Figure 57. Diagram of the structure of the sun.

The outer layers of the Sun (atmosphere) are directly observable. Therefore, theoretical models of their structure have been verified. Internal models are mostly theoretical. They are obtained by extrapolating physical conditions, on the surface and characteristics: size, mass, luminosity, rotation, chemical composition.

According to geological data, the age of the Sun is about 5 billion years. Its luminosity has changed little over the past 3 billion years. During these 3 billion years, the Sun has radiated 3.6 * 10 44 J, that is, each kilogram of the Sun's mass has released ~ 1.8 * 10 13 J of energy. Such an amount of energy, as calculations have shown, cannot provide chemical processes and gravity. (the gravitational energy of the Sun = 4 * 10 41 J).

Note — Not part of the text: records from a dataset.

/-- The words of the element read from four words without unimplemented bits are these words (R76). -/
theorem nodeWords_nodeOfWords {w0 w1 w2 w3 : Word} (h1 : w1 &&& nodeMask 1 = w1) (h2 : w2 &&& nodeMask 2 = w2)
    (h3 : w3 &&& nodeMask 3 = w3) : nodeWords (nodeOfWords w0 w1 w2 w3) = [w0, w1, w2, w3] := by
  have m1 : ∀ k, k < 32 → ¬ k < 8 → (nodeMask 1).getLsbD k = false := by decide
  have m2 : ∀ k, k < 32 → ¬ k < 9 → ¬ (16 ≤ k ∧ k < 25) → (nodeMask 2).getLsbD k = false := by decide
  have m3 : ∀ k, k < 32 → ¬ k < 9 → (nodeMask 3).getLsbD k = false := by decide
  simp only [nodeWords, nodeOfWords, List.cons.injEq, and_true]
  refine ⟨?_, ?_, ?_, ?_⟩ <;> (apply BitVec.eq_of_getLsbD_eq; intro k hk)
  · rw [BitVec.getLsbD_extractLsb', BitVec.getLsbD_append]; simp [hk]
  · rw [BitVec.getLsbD_setWidth, BitVec.getLsbD_extractLsb', BitVec.getLsbD_append, BitVec.getLsbD_extractLsb']
    by_cases h : k < 8
    · simp [h, hk]
    · rw [getLsbD_of_masked h1 (m1 k hk h)]; simp [h]
  · simp only [BitVec.getLsbD_append, BitVec.getLsbD_extractLsb']
    by_cases h : k < 9
    · simp [h, show k < 16 by omega, show k < 25 by omega]
    · by_cases h' : 16 ≤ k ∧ k < 25
      · simp [h, h'.2, show ¬ k < 16 by omega, show k - 16 < 9 by omega, show 16 + (k - 16) = k by omega]
      · rw [getLsbD_of_masked h2 (m2 k hk h h')]
        by_cases h16 : k < 16
        · simp [h, h16]
        · simp [h, h16, show ¬ k < 25 by omega]
  · simp only [BitVec.getLsbD_append, BitVec.getLsbD_extractLsb']
    by_cases h : k < 8
    · simp [h, show k < 9 by omega]
    · by_cases h' : k < 9
      · have : k = 8 := by omega
        subst this; simp
      · rw [getLsbD_of_masked h3 (m3 k hk h')]; simp [h, h']

theorem nodeWords_length (n : Node) : (nodeWords n).length = 4 := rfl

theorem arenaWords_length (nodes : List Node) : (arenaWords nodes).length = 4 * nodes.length := by
  induction nodes with
  | nil => rfl
  | cons n ns ih => simp only [arenaWords, List.flatMap_cons, List.length_append, nodeWords_length, List.length_cons] at ih ⊢; omega

theorem arenaWords_getElem? (nodes : List Node) (i w : Nat) (hw : w < 4) :
    (arenaWords nodes)[4 * i + w]? = (nodes[i]?).bind fun n => (nodeWords n)[w]? := by
  induction nodes generalizing i with
  | nil => simp [arenaWords]
  | cons n ns ih =>
    have e : arenaWords (n :: ns) = nodeWords n ++ arenaWords ns := by simp [arenaWords]
    rw [e]
    cases i with
    | zero => rw [List.getElem?_append_left (by simp [nodeWords_length]; omega)]; simp
    | succ i =>
      rw [List.getElem?_append_right (by simp [nodeWords_length]; omega), nodeWords_length,
        show 4 * (i + 1) + w - 4 = 4 * i + w by omega, ih i]
      simp

/-- `NODE[i]` after a build that wrote `nodes` from index 0, below `NNODE`. -/
theorem nodeAt_written {s t : State} {nodes : List Node} (hn : t.node = Memory.writePrefix s.node (arenaWords nodes))
    {i : Nat} (h : i < nodes.length) : nodeAt t i = nodes[i] := by
  have word : ∀ w (hw : w < 4), nodeWordAt t (4 * i + w) = (nodeWords nodes[i])[w]'(by simpa [nodeWords_length] using hw) := by
    intro w hw
    have hlt : 4 * i + w < (arenaWords nodes).length := by rw [arenaWords_length]; omega
    simp only [nodeWordAt, hn]
    rw [readWith_writePrefix_lt _ _ _ _ hlt]
    have := arenaWords_getElem? nodes i w hw
    rw [List.getElem?_eq_getElem hlt, List.getElem?_eq_getElem h] at this
    simp only [Option.bind_some] at this
    rw [List.getElem?_eq_getElem (by simpa [nodeWords_length] using hw)] at this
    exact Option.some.inj this
  have h0 := word 0 (by omega)
  have h1 := word 1 (by omega)
  have h2 := word 2 (by omega)
  have h3 := word 3 (by omega)
  simp only [Nat.add_zero] at h0
  rw [nodeAt, h0, h1, h2, h3]
  exact nodeOfWords_nodeWords nodes[i]

/-- `NODE[i]` at and above `NNODE` keeps its contents. -/
theorem nodeAt_kept {s t : State} {nodes : List Node} (hn : t.node = Memory.writePrefix s.node (arenaWords nodes))
    (hd : t.nodeDraw = s.nodeDraw) {i : Nat} (h : nodes.length ≤ i) : nodeAt t i = nodeAt s i := by
  have word : ∀ w, nodeWordAt t (4 * i + w) = nodeWordAt s (4 * i + w) := by
    intro w
    simp only [nodeWordAt, hn, hd]
    rw [readWith_writePrefix_ge]
    rw [arenaWords_length]; omega
  have h0 := word 0
  simp only [Nat.add_zero] at h0
  simp only [nodeAt, h0, word]

/-- `NODE[i]` depends only on the contents of the arena. -/
theorem nodeAt_congr {s t : State} (hn : t.node = s.node) (hd : t.nodeDraw = s.nodeDraw) : nodeAt t = nodeAt s := by
  funext i; simp only [nodeAt, nodeWordAt, hn, hd]
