/-- With a valid `ROOT.IDX` below 511 the `info` is the first offending node, and there is none on acceptance (R181). -/
theorem treeCheck_bad_iff {s : State} (hv : s.rootValid = true) (hr : s.rootIdx ≠ Config.nil) (info : Word) :
    treeCheck s = .bad info ↔ s.FirstOffender info.toNat := by
  rcases treeCheck_first hv hr with ⟨hok, hnone⟩ | ⟨i, hbad, hfirst⟩
  · rw [hok]
    exact iff_of_false nofun fun ⟨p, _, hp, _⟩ => hnone p hp
  · have hi : (BitVec.ofNat 32 i).toNat = i :=
      Nat.mod_eq_of_lt ((firstOffender_lt hr hfirst).trans (by decide))
    rw [hbad, TreeVerdict.bad.injEq]
    constructor
    · rintro rfl
      rwa [hi]
    · intro h
      exact BitVec.eq_of_toNat_eq (hi.trans (hfirst.unique h))

/-- Settles O27: the loop accepts a stack exactly when it holds trees with new and distinct leaf symbols. -/
theorem treeCheckAcceptsExactlyTheTrees : Obligations.TreeCheckAcceptsExactlyTheTrees :=
  fun _ => treeCheck_ok_iff

/-- Settles O28: the two early exits, and the loop's pre-order against the order of paths. -/
theorem treeCheckInfo : Obligations.TreeCheckInfo := fun _ =>
  ⟨treeCheck_of_absent, treeCheck_of_nil,
    fun hv hr => ⟨treeCheck_bad_iff hv hr, fun _ => firstOffender_lt hr⟩⟩

/-! ## `CHECKTREE` -/

theorem checktreeEffect_of_ok {s : State} (h : treeCheck s = .ok) : checktreeEffect s = .ok s := by
  rw [checktreeEffect, h]

theorem checktreeEffect_of_bad {s : State} {info : Word} (h : treeCheck s = .bad info) :
    checktreeEffect s = .raised (malformedTree info) s := by
  rw [checktreeEffect, h]

/-- Settles O29: the completion of each of the two verdicts. -/
theorem checktreeReportsTheVerdict : Obligations.ChecktreeReportsTheVerdict := by
  refine ⟨decode_encode .checktree, fun s => ⟨fun hholds => ?_, treeCheck_bad_of_not_holds, treeCheck_of_absent,
    treeCheck_of_nil, fun info hv hr => (treeCheck_bad_iff hv hr info).1, fun info hbad => ?_⟩⟩
  · rw [exec_eq, effectOf, checktreeEffect_of_ok (treeCheck_ok_iff.2 hholds)]
    rfl
  · rw [exec_eq, effectOf, checktreeEffect_of_bad hbad]
    rfl

/-! ## The size of an accepted tree -/

/-- A tree has one Internal node less than it has leaves. -/
theorem internals_lt (t : Tree) : t.size - t.symbols.length < t.symbols.length := by
  have := size_eq t
  have := symbols_length_pos t
  omega

/-- Settles O30: there are only 256 symbols, and they bound the Internal nodes, the depth and the codes. -/
theorem acceptedTreesAreShallow : Obligations.AcceptedTreesAreShallow := by
  intro s hok
  obtain ⟨t, -, hdenotes, hnodup⟩ := holds_of_treeCheck hok
  have hleaves := nodup_bytes_length hnodup
  exact ⟨t, hdenotes, hleaves, Nat.le_of_lt_succ ((internals_lt t).trans_le hleaves),
    Nat.le_of_lt_succ ((depth_lt t).trans_le hleaves), codeOf_length_le hnodup⟩

end Sys2Proof.Machine
end

section
/-! PROOFS. `GENCODES` (O31 to O33): what it completes with on each verdict, and the table it leaves. -/

namespace Sys2Proof.Machine

/-- The `CODE` memory that `GENCODES` writes for an accepted tree (R184). -/
def generatedTable (s : State) : Memory Word :=
  Memory.ofList (codeTableWords (entryOf (treeCodes (nodeAt s) s.rootIdx.toNat)))

/-- `GENCODES` on a held tree completes with its table (R184). -/
theorem exec_gencodes_of_holds {s : State} {tr : Tree} (h : s.HoldsTree tr) :
    exec .gencodes s = .next (finishOk { s with code := generatedTable s }) := by
  rw [exec_eq, effectOf, gencodesEffect_holds h]
  rfl

theorem gencodesEffect_of_bad {s : State} {info : Word} (h : treeCheck s = .bad info) :
    gencodesEffect s = .raised (malformedTree info) { s with code := emptyCodeTable } := by
  rw [gencodesEffect, h]
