-- ==== Sys2Proof/Machine/Timers.lean ====
section
/-! DEFINITION. Time and resets: TIMEBASE_TICK, the expiry rows, POWER_ON and RESET_PIN. A tick counts down every timer that is
neither stopped nor frozen; an expiry acts on a timer that has counted down to its end and is not frozen, and otherwise there is
nothing to expire (00_scope.md, "Timers"; log 3). -/

namespace Sys2Proof.Machine

/-! ### TIMEBASE_TICK -/

/-- A timer after one second of the timebase; a frozen timer keeps its remaining time. -/
def tickTimer (frozen : Bool) (t : Option Nat) : Option Nat := if frozen then t else t.map (· - 1)

/-- A run context after one second: its idle timer (R64). -/
def State.tickRun (s : State) (st : Station) : Run :=
  { s.runs[st] with
    job := s.runs[st].job.map (fun j => { j with idleTimer := tickTimer (s.runIdleFrozen st) j.idleTimer }) }

/-- A session after one second: its card idle timer (R100). -/
def State.tickSession (s : State) (st : Station) : Option Session :=
  s.sessions[st].map (fun x => { x with idleTimer := tickTimer (s.cardIdleFrozen st) x.idleTimer })

/-- A station record after one second: its silence timer, frozen in HELD (R163, R164). -/
def State.tickStation (s : State) (st : Station) : StationRecord :=
  { s.stations[st] with silence := tickTimer (s.isHeld st) s.stations[st].silence }

/-- A second of the timebase: every timer, the head's age and the seconds since the last reset (R64, R87, R89, R100, R111, R128,
R163, R164, R175). -/
def onTimebaseTick (s : State) : State :=
  { s with
    runs := Vector.ofFn s.tickRun
    jamTimers := Vector.ofFn (fun st : Station => tickTimer (s.jamFrozen st) s.jamTimers[st])
    lostTimers := Vector.ofFn (fun st : Station => tickTimer (s.lostFrozen st) s.lostTimers[st])
    sessions := Vector.ofFn s.tickSession
    stations := Vector.ofFn s.tickStation
    referrals := s.referrals.map (fun r => { r with timeout := r.timeout - 1 })
    stallTimer := s.stallTimer.map (· - 1)
    headAge := if s.captureQueue.isEmpty then s.headAge else min Config.counterStop (s.headAge + 1)
    uptime := min Config.uptimeStop (s.uptime + 1) }

/-- TIMEBASE_TICK. -/
def execTimebaseTick (s : State) : Host.Outcome State Fault Refusal := done (onTimebaseTick s)

/-! ### Expiries of a run's timers (R65, R88, R90) -/

/-- The run idle timer has run out: the run closes IDLE (R65). -/
def onRunIdleTimerExpiry (st : Station) (s : State) : State :=
  match s.job st with
  | none => s
  | some j => if timerDue j.idleTimer ∧ s.runIdleFrozen st = false then s.closeJob st j .idle else s

/-- RUN_IDLE_TIMER_EXPIRY. -/
def execRunIdleTimerExpiry (st : Station) (s : State) : Host.Outcome State Fault Refusal := done (onRunIdleTimerExpiry st s)

/-- The jam timer has run out: JAM_TIMEOUT is latched and the run closes JAM_TIMEOUT (R88). -/
def onJamTimerExpiry (st : Station) (s : State) : State :=
  match s.job st with
  | none => s
  | some j =>
    if timerDue s.jamTimers[st] ∧ s.jamFrozen st = false then (s.closeJob st j .jamTimeout).latch .jamTimeout else s

/-- JAM_TIMER_EXPIRY. -/
def execJamTimerExpiry (st : Station) (s : State) : Host.Outcome State Fault Refusal := done (onJamTimerExpiry st s)

/-- The lost timer has run out: the run closes LINK_LOST, or is cancelled in REFERRAL (R90). -/
def onLostTimerExpiry (st : Station) (s : State) : State :=
  match s.job st with
  | none => s
  | some j =>
    if timerDue s.lostTimers[st] ∧ s.lostFrozen st = false then
      if j.state = .referral then s.returnJob st j .cancelled else s.closeJob st j .linkLost
    else s

/-- LOST_TIMER_EXPIRY. -/
def execLostTimerExpiry (st : Station) (s : State) : Host.Outcome State Fault Refusal := done (onLostTimerExpiry st s)

/-! ### The silence timer (R164) -/

/-- The station record at a silence expiry: the timer stops, the station is SILENT. -/
def StationRecord.silenced (r : StationRecord) : StationRecord := { r with presence := .silent, silence := none }

/-- The silence timer has run out: a PRESENT station becomes SILENT, which latches STATION_SILENT and starts the lost timer where its
run is not IDLE; a SILENT one stays so and latches nothing (R89, R164). -/
def onSilenceTimerExpiry (st : Station) (s : State) : State :=
  if timerDue s.stations[st].silence ∧ s.isHeld st = false then
    { s with
      stations := s.stations.set st s.stations[st].silenced
      lostTimers := if s.isSilent st = false ∧ s.runIdle st = false then
          s.lostTimers.set st (some s.params.jamTimer)
        else s.lostTimers
      latched := if s.isSilent st then s.latched else s.latched ||| Event.stationSilent.mask }
  else s

/-- SILENCE_TIMER_EXPIRY. -/
def execSilenceTimerExpiry (st : Station) (s : State) : Host.Outcome State Fault Refusal := done (onSilenceTimerExpiry st s)

/-! ### The card session unit's timers (R101, R111) -/

/-- The card idle timer has run out: the OPEN session is closed as END_SESSION closes it (R101). -/
def onCardIdleTimerExpiry (st : Station) (s : State) : State :=
  match s.sessions[st] with
  | none => s
  | some x =>
    if x.state = .opened ∧ timerDue x.idleTimer ∧ s.cardIdleFrozen st = false then s.leaveOpen st x else s

/-- CARD_IDLE_TIMER_EXPIRY. -/
def execCardIdleTimerExpiry (st : Station) (s : State) : Host.Outcome State Fault Refusal := done (onCardIdleTimerExpiry st s)

/-- The capture stall timing has run out: CAPTURE_STALL is latched, and the timing stays stopped until the next head (R111). -/
def onCaptureStallTimingExpiry (s : State) : State :=
  if timerDue s.stallTimer then { s with stallTimer := none, latched := s.latched ||| Event.captureStall.mask } else s

/-- CAPTURE_STALL_TIMING_EXPIRY. -/
def execCaptureStallTimingExpiry (s : State) : Host.Outcome State Fault Refusal := done (onCaptureStallTimingExpiry s)

/-! ### Referral timeouts (R128) -/

/-- What a timeout does once its referral is removed: an OPEN one frees the mirror and returns the run to IDLE; a TOPUP changes
nothing more (R128). -/
def State.timeOut (s : State) (r : Referral) : State :=
  match r.kind with
  | .topup => s
  | .opening =>
    match s.job r.station with
    | none => s
    | some j => s.returnJob r.station j .timedOut

/-- The timeout of the referral with an id has run out (R128). -/
def onReferralTimeout (id : Nat) (s : State) : State :=
  match s.referrals.find? (fun r => r.id == id) with
  | none => s
  | some r => if r.timeout = 0 then (s.removeReferral id).timeOut r else s

/-- REFERRAL_TIMEOUT. -/
def execReferralTimeout (id : Nat) (s : State) : Host.Outcome State Fault Refusal := done (onReferralTimeout id s)

/-! ### Power-on and the reset pin (R178) -/

/-- Every block at its reset values; the commands still waiting stay waiting. -/
def State.resetBy (cause : ResetCause) (s : State) : State := { State.reset with resetCause := cause, pending := s.pending }

/-- POWER_ON. -/
def execPowerOn (s : State) : Host.Outcome State Fault Refusal := done (s.resetBy .powerOn)

/-- RESET_PIN: the same effect as power-on, but for the reset cause. -/
def execResetPin (s : State) : Host.Outcome State Fault Refusal := done (s.resetBy .resetPin)

end Sys2Proof.Machine
end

The only possible, modern concept, the source of energy can be nuclear energy. If nuclear reactions are going on on the Sun and at the beginning all matter is hydrogen, then with the current luminosity of the Sun, nuclear energy would be enough for 170 billion years. For nuclear reactions to take place, a temperature of about ten million degrees is needed. Consequently, high luminosity implies a high temperature inside the Sun. According to observations in the photosphere, the temperature increases with depth with a gradient of 20 K per 1 km. This gives in the center ~ 1.4 * 10 6 K. The temperature can be estimated by the condition of hydrostatic equilibrium, considering the solar matter as an ideal gas: the gas pressure balances the forces of gravity. It turns out ≈ 14 * 10 6 K in the center, which is 3 times higher than the average.

The most significant in the interior of the Sun is proton - proton reaction... It begins with an extremely rare event - β - decay of one of the two protons at the moment of their especially close approach (14 * 10 9 years).

In β - decay, a proton turns into a neutron with the emission of a positron and neutrino. Combining with the second proton, the neutron gives the nucleus of heavy hydrogen - deuterium. For each pair of protons, the process takes an average of 14 billion years, which determines the slowness of thermonuclear reactions on the Sun and the total length of its evolution. Further nuclear transformations proceed much faster. Several options are possible, of which collisions of deuterium with a third proton and the formation of nuclei of the helium isotope should occur most often, which, combining and emitting two protons, give the nucleus of ordinary helium.

Another reaction under the conditions of the Sun plays a much smaller role. Ultimately, it also leads to the formation of a helium nucleus of four protons. The process is more complicated and can proceed only in the presence of carbon, the nuclei of which react at the first stages and are released at the latter. Thus, carbon is a catalyst, which is why the whole reaction is called carbon cycle.

During thermonuclear reactions in the interior of the Sun, it is released in the form of hard gamma quanta. When moving to the surface, they are repeatedly re-emitted, split into quanta of lower energy. The process takes millions of years. From one γ - quantum, several million quanta of visible light are formed, which leave the surface of the Sun.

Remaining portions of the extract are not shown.